**Action item:**
All that should appear is the line containing "valid set. -/" and the lines after it in the records below, each reproduced exactly.
##### Dataset
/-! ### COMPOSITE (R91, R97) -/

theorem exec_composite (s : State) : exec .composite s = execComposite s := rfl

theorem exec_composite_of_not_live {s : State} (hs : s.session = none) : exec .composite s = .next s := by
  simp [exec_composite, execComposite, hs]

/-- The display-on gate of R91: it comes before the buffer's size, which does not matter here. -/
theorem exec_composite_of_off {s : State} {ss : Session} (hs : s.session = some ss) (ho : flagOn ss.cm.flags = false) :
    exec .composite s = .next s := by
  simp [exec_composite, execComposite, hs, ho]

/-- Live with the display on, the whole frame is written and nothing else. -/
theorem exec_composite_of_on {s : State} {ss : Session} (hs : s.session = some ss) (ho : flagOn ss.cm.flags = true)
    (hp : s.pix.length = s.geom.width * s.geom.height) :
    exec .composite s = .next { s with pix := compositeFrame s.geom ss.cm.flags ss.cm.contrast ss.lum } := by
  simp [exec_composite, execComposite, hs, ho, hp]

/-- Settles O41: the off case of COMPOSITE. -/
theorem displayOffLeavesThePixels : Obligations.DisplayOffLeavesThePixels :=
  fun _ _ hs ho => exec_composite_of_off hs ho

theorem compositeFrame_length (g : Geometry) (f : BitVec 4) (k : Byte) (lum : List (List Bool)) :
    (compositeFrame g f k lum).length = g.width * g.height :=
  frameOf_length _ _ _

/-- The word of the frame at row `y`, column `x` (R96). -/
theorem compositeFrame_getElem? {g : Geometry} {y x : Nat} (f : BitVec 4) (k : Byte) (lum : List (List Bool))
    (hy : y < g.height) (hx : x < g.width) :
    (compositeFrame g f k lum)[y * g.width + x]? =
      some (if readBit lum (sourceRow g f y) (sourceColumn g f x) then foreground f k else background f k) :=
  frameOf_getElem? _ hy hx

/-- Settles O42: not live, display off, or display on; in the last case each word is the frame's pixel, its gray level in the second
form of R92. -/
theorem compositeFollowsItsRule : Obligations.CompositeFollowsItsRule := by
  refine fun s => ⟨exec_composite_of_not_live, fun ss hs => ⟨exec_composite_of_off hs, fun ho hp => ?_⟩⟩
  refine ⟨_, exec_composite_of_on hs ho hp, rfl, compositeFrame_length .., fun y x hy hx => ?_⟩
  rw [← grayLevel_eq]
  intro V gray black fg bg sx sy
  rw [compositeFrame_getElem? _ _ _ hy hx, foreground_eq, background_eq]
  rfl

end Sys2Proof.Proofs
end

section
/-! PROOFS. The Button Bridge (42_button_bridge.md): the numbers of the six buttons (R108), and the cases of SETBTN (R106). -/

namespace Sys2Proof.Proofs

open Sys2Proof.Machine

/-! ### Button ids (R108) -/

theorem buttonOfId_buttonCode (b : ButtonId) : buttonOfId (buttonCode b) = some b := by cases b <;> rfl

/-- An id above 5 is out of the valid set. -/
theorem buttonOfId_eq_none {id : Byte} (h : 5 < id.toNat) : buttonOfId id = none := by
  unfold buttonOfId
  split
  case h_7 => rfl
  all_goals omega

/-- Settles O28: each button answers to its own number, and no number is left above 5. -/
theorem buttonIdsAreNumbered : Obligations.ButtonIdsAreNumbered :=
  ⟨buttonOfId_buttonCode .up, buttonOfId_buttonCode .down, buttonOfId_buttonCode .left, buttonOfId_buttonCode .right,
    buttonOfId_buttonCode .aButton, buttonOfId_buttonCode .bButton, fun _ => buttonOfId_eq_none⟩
##########
**Answer section:**
/-- An id above 5 is out of the valid set. -/
theorem buttonOfId_eq_none {id : Byte} (h : 5 < id.toNat) : buttonOfId id = none := by
  unfold buttonOfId
  split
  case h_7 => rfl
  all_goals omega

/-- Settles O28: each button answers to its own number, and no number is left above 5. -/
theorem buttonIdsAreNumbered : Obligations.ButtonIdsAreNumbered :=
  ⟨buttonOfId_buttonCode .up, buttonOfId_buttonCode .down, buttonOfId_buttonCode .left, buttonOfId_buttonCode .right,
    buttonOfId_buttonCode .aButton, buttonOfId_buttonCode .bButton, fun _ => buttonOfId_eq_none⟩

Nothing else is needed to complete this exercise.